* **Action item**
An exact copy of all the data is the required output.

* **Source records**
-- ==== Sys2Proof/Machine/Edge.lean ====
section
/-! DEFINITION. Carriers and pulses: periods, transfers, phase references, judgement and erasure of pulses, dead time, refresh and carrier events (spec/05). -/

namespace Sys2Proof.Machine

/-! ### Placement of edges (spec/05 R127, spec/03 R77, R80, R86, R90) -/

/-- Whether a line is flagged as failed (spec/03 R86). -/
def State.lineFailed (s : State) (l : Line) : Bool := s.bitAt (0x203002 + l.val / 32) (l.val % 32)

/-- Taps to which a line's edges are quantised: 100 on the relaxation oscillator, 64 in PLL_T bypass, 16 on a failed line and before the first pass, else 1. -/
def State.quantum (s : State) (l : Line) : Nat :=
  if s.bitAt 0x200005 1 then (if s.clock.refPresent then 64 else 100)
  else if s.lineFailed l || !s.bitAt 0x203001 1 then 16 else 1

/-- The quantum of a leg: that of its coarser line. -/
def State.legQuantum (s : State) (l : Leg) : Nat := max (s.quantum (lineH l)) (s.quantum (lineL l))

/-- The boundary at or before t on a grid of q taps, counted from tick 0 (log entry 130). -/
def placeOff (q t : Nat) : Nat := t / q * q

/-- The boundary at or after t on a grid of q taps. -/
def placeOn (q t : Nat) : Nat := ceilDiv t q * q

/-- The instant at which a turn-off is issued: earlier, to the boundary before it; where that boundary has passed, at the present one (spec/03 R80). -/
def State.offAt (s : State) (q t : Nat) : Nat :=
  if q = 1 then t else max (placeOff q t) (placeOff q (s.tick * 16))

/-- Time passes until the tick that holds a local instant in taps. -/
def State.toTaps (s : State) (t : Nat) : State := s.advanceTo (t / 16)

/-- An edge issued on a line at an instant: the tick ⌊T/16⌋, and the tap T mod 16 for its fine-delay line (spec/05 R127). -/
def State.issueEdge (s : State) (l : Line) (on : Bool) (t : Nat) : State :=
  let s := (s.toTaps t).gate l on
  { s with clock := { s.clock with lines := upd s.clock.lines l fun x =>
      { x with edgeAt := some t, offAt := if on then x.offAt else some t } } }

/-! ### Carrier events (spec/05 R164 to R166) -/

/-- The prescaler's N and O of event type y; a written value filters at once, though the numbers restart at the next ZERO (spec/05 R166, R172; log entry 145). -/
def State.prescale (s : State) (k : Carrier) (y : Nat) : Nat × Nat :=
  let i := unitKey 0x305001 (cellOf k) + (bridgeOf k).val * 5 + y
  (s.rd i, s.rd (i + 15))

/-- An event of type y at an instant of a carrier: numbered, and signalled to the router at the first tick boundary at or after it where its number is O modulo N (spec/05 R165, R166). -/
def State.event (s : State) (k : Carrier) (y : Fin 5) (t : Nat) : State :=
  let c := s.carriers[k]
  let no := s.prescale k y.val
  let pass := c.evIdx[y] % (max no.1 1) == no.2
  let s1 := s.modCarrier k fun c =>
    { c with evIdx := c.evIdx.set y (c.evIdx[y] + 1),
             evAt := if pass then c.evAt.set y (some t) else c.evAt }
  if pass then
    s1.emit (k.val * 8 + y.val) (ceilDiv (s.localOf k t) 16) (if c.pref = 1 then some (t * 2 ^ 32 / 10) else none)
  else s1

/-- CMP1 or CMP2 of a leg. -/
def State.cmpEvent (s : State) (l : Leg) (t : Nat) : State :=
  s.event (legCarrier l) (if legNum l = 0 then 2 else 3) t

/-! ### Shadows (spec/05 R153 to R158, R673) -/

/-- The shadows of a carrier: the objects' values, in which the last load of any writer stands (spec/05 R673). -/
def State.shadows (s : State) (k : Carrier) : EdgeVals :=
  let c := (cellOf k).val
  let b := (bridgeOf k).val
  let car (i : Nat) := s.rd (kCarrier c b i)
  let leg (base : Nat) : Vector Nat 2 := Vector.ofFn fun j => s.rd (unitKey base c + 2 * b + j.val)
  { ticks := car 4, fine := car 5, phase := car 6, fixed := car 8, leg2 := car 9,
    tcmp := s.rd (unitKey 0x301007 c + b), tcmpAbs := s.rd (unitKey 0x301010 c + b),
    cmp := leg 0x301001, cmpAbs := leg 0x30100A, dead := leg 0x302001, boot := leg 0x303007, slew := car 7 }

/-- The values v with those of w whose bits are set in a mask, in the order of EdgeVals. -/
def mixVals (m : Nat) (v w : EdgeVals) : EdgeVals :=
  let p {α : Type} (i : Nat) (a b : α) : α := if bit m i then b else a
  let p2 (i : Nat) (a b : Vector Nat 2) : Vector Nat 2 := Vector.ofFn fun j => p (i + j.val) a[j] b[j]
  { ticks := p 0 v.ticks w.ticks, fine := p 1 v.fine w.fine, phase := p 2 v.phase w.phase,
    fixed := p 3 v.fixed w.fixed, leg2 := p 4 v.leg2 w.leg2, tcmp := p 5 v.tcmp w.tcmp,
    tcmpAbs := p 6 v.tcmpAbs w.tcmpAbs, cmp := p2 7 v.cmp w.cmp, cmpAbs := p2 9 v.cmpAbs w.cmpAbs,
    dead := p2 11 v.dead w.dead, boot := p2 13 v.boot w.boot, slew := p 15 v.slew w.slew }

/-- Every shadow. -/
def allShadows : Nat := 2 ^ 16 - 1

/-- The bit of a shadowed object's subindex in the order of EdgeVals, with the bridge it belongs to (spec/05 R153). -/
def shadowBit (item sub : Nat) : Option (Nat × Nat) :=
  if item < 3 then
    match sub with
    | 4 => some (item, 0)
    | 5 => some (item, 1)
    | 6 => some (item, 2)
    | 8 => some (item, 3)
    | 9 => some (item, 4)
    | _ => none
  else if item = 0x10 then
    if 1 ≤ sub && sub ≤ 6 then some ((sub - 1) / 2, 7 + (sub - 1) % 2)
    else if 7 ≤ sub && sub ≤ 9 then some (sub - 7, 5)
    else if 0xA ≤ sub && sub ≤ 0xF then some ((sub - 0xA) / 2, 9 + (sub - 0xA) % 2)
    else if 0x10 ≤ sub && sub ≤ 0x12 then some (sub - 0x10, 6) else none
  else if item = 0x20 && 1 ≤ sub && sub ≤ 6 then some ((sub - 1) / 2, 11 + (sub - 1) % 2)
  else if item = 0x30 && 7 ≤ sub && sub ≤ 12 then some ((sub - 7) / 2, 13 + (sub - 7) % 2)
  else none

/-- The period in taps that values give; one below 250 ticks is used as 250 (spec/05 R126, R138). -/
def EdgeVals.period (v : EdgeVals) : Nat := max v.ticks 250 * 16 + v.fine

/-- The shadow side opened for loads in tick t: what stood before it is kept (spec/05 R154). -/
def ShadowSt.open_ (x : ShadowSt) (t : Nat) : ShadowSt :=
  if x.tick = t then x else ⟨x.now, x.now, t, 0, false⟩

/-- Shadow i loaded in tick t, the shadows being w. -/
def ShadowSt.load (x : ShadowSt) (t i : Nat) (w : EdgeVals) : ShadowSt :=
  let y := x.open_ t
  { y with now := { y.now with vals := mixVals (2 ^ i) y.now.vals w, pend := y.now.pend ||| 2 ^ i },
           fresh := y.fresh ||| 2 ^ i }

* **Answer for the task**
-- ==== Sys2Proof/Machine/Edge.lean ====
section
/-! DEFINITION. Carriers and pulses: periods, transfers, phase references, judgement and erasure of pulses, dead time, refresh and carrier events (spec/05). -/

namespace Sys2Proof.Machine

/-! ### Placement of edges (spec/05 R127, spec/03 R77, R80, R86, R90) -/

/-- Whether a line is flagged as failed (spec/03 R86). -/
def State.lineFailed (s : State) (l : Line) : Bool := s.bitAt (0x203002 + l.val / 32) (l.val % 32)

/-- Taps to which a line's edges are quantised: 100 on the relaxation oscillator, 64 in PLL_T bypass, 16 on a failed line and before the first pass, else 1. -/
def State.quantum (s : State) (l : Line) : Nat :=
  if s.bitAt 0x200005 1 then (if s.clock.refPresent then 64 else 100)
  else if s.lineFailed l || !s.bitAt 0x203001 1 then 16 else 1

/-- The quantum of a leg: that of its coarser line. -/
def State.legQuantum (s : State) (l : Leg) : Nat := max (s.quantum (lineH l)) (s.quantum (lineL l))

/-- The boundary at or before t on a grid of q taps, counted from tick 0 (log entry 130). -/
def placeOff (q t : Nat) : Nat := t / q * q

/-- The boundary at or after t on a grid of q taps. -/
def placeOn (q t : Nat) : Nat := ceilDiv t q * q

/-- The instant at which a turn-off is issued: earlier, to the boundary before it; where that boundary has passed, at the present one (spec/03 R80). -/
def State.offAt (s : State) (q t : Nat) : Nat :=
  if q = 1 then t else max (placeOff q t) (placeOff q (s.tick * 16))

/-- Time passes until the tick that holds a local instant in taps. -/
def State.toTaps (s : State) (t : Nat) : State := s.advanceTo (t / 16)

/-- An edge issued on a line at an instant: the tick ⌊T/16⌋, and the tap T mod 16 for its fine-delay line (spec/05 R127). -/
def State.issueEdge (s : State) (l : Line) (on : Bool) (t : Nat) : State :=
  let s := (s.toTaps t).gate l on
  { s with clock := { s.clock with lines := upd s.clock.lines l fun x =>
      { x with edgeAt := some t, offAt := if on then x.offAt else some t } } }

/-! ### Carrier events (spec/05 R164 to R166) -/

/-- The prescaler's N and O of event type y; a written value filters at once, though the numbers restart at the next ZERO (spec/05 R166, R172; log entry 145). -/
def State.prescale (s : State) (k : Carrier) (y : Nat) : Nat × Nat :=
  let i := unitKey 0x305001 (cellOf k) + (bridgeOf k).val * 5 + y
  (s.rd i, s.rd (i + 15))

/-- An event of type y at an instant of a carrier: numbered, and signalled to the router at the first tick boundary at or after it where its number is O modulo N (spec/05 R165, R166). -/
def State.event (s : State) (k : Carrier) (y : Fin 5) (t : Nat) : State :=
  let c := s.carriers[k]
  let no := s.prescale k y.val
  let pass := c.evIdx[y] % (max no.1 1) == no.2
  let s1 := s.modCarrier k fun c =>
    { c with evIdx := c.evIdx.set y (c.evIdx[y] + 1),
             evAt := if pass then c.evAt.set y (some t) else c.evAt }
  if pass then
    s1.emit (k.val * 8 + y.val) (ceilDiv (s.localOf k t) 16) (if c.pref = 1 then some (t * 2 ^ 32 / 10) else none)
  else s1

/-- CMP1 or CMP2 of a leg. -/
def State.cmpEvent (s : State) (l : Leg) (t : Nat) : State :=
  s.event (legCarrier l) (if legNum l = 0 then 2 else 3) t

/-! ### Shadows (spec/05 R153 to R158, R673) -/

/-- The shadows of a carrier: the objects' values, in which the last load of any writer stands (spec/05 R673). -/
def State.shadows (s : State) (k : Carrier) : EdgeVals :=
  let c := (cellOf k).val
  let b := (bridgeOf k).val
  let car (i : Nat) := s.rd (kCarrier c b i)
  let leg (base : Nat) : Vector Nat 2 := Vector.ofFn fun j => s.rd (unitKey base c + 2 * b + j.val)
  { ticks := car 4, fine := car 5, phase := car 6, fixed := car 8, leg2 := car 9,
    tcmp := s.rd (unitKey 0x301007 c + b), tcmpAbs := s.rd (unitKey 0x301010 c + b),
    cmp := leg 0x301001, cmpAbs := leg 0x30100A, dead := leg 0x302001, boot := leg 0x303007, slew := car 7 }

/-- The values v with those of w whose bits are set in a mask, in the order of EdgeVals. -/
def mixVals (m : Nat) (v w : EdgeVals) : EdgeVals :=
  let p {α : Type} (i : Nat) (a b : α) : α := if bit m i then b else a
  let p2 (i : Nat) (a b : Vector Nat 2) : Vector Nat 2 := Vector.ofFn fun j => p (i + j.val) a[j] b[j]
  { ticks := p 0 v.ticks w.ticks, fine := p 1 v.fine w.fine, phase := p 2 v.phase w.phase,
    fixed := p 3 v.fixed w.fixed, leg2 := p 4 v.leg2 w.leg2, tcmp := p 5 v.tcmp w.tcmp,
    tcmpAbs := p 6 v.tcmpAbs w.tcmpAbs, cmp := p2 7 v.cmp w.cmp, cmpAbs := p2 9 v.cmpAbs w.cmpAbs,
    dead := p2 11 v.dead w.dead, boot := p2 13 v.boot w.boot, slew := p 15 v.slew w.slew }

/-- Every shadow. -/
def allShadows : Nat := 2 ^ 16 - 1

/-- The bit of a shadowed object's subindex in the order of EdgeVals, with the bridge it belongs to (spec/05 R153). -/
def shadowBit (item sub : Nat) : Option (Nat × Nat) :=
  if item < 3 then
    match sub with
    | 4 => some (item, 0)
    | 5 => some (item, 1)
    | 6 => some (item, 2)
    | 8 => some (item, 3)
    | 9 => some (item, 4)
    | _ => none
  else if item = 0x10 then
    if 1 ≤ sub && sub ≤ 6 then some ((sub - 1) / 2, 7 + (sub - 1) % 2)
    else if 7 ≤ sub && sub ≤ 9 then some (sub - 7, 5)
    else if 0xA ≤ sub && sub ≤ 0xF then some ((sub - 0xA) / 2, 9 + (sub - 0xA) % 2)
    else if 0x10 ≤ sub && sub ≤ 0x12 then some (sub - 0x10, 6) else none
  else if item = 0x20 && 1 ≤ sub && sub ≤ 6 then some ((sub - 1) / 2, 11 + (sub - 1) % 2)
  else if item = 0x30 && 7 ≤ sub && sub ≤ 12 then some ((sub - 7) / 2, 13 + (sub - 7) % 2)
  else none

/-- The period in taps that values give; one below 250 ticks is used as 250 (spec/05 R126, R138). -/
def EdgeVals.period (v : EdgeVals) : Nat := max v.ticks 250 * 16 + v.fine

/-- The shadow side opened for loads in tick t: what stood before it is kept (spec/05 R154). -/
def ShadowSt.open_ (x : ShadowSt) (t : Nat) : ShadowSt :=
  if x.tick = t then x else ⟨x.now, x.now, t, 0, false⟩

/-- Shadow i loaded in tick t, the shadows being w. -/
def ShadowSt.load (x : ShadowSt) (t i : Nat) (w : EdgeVals) : ShadowSt :=
  let y := x.open_ t
  { y with now := { y.now with vals := mixVals (2 ^ i) y.now.vals w, pend := y.now.pend ||| 2 ^ i },
           fresh := y.fresh ||| 2 ^ i }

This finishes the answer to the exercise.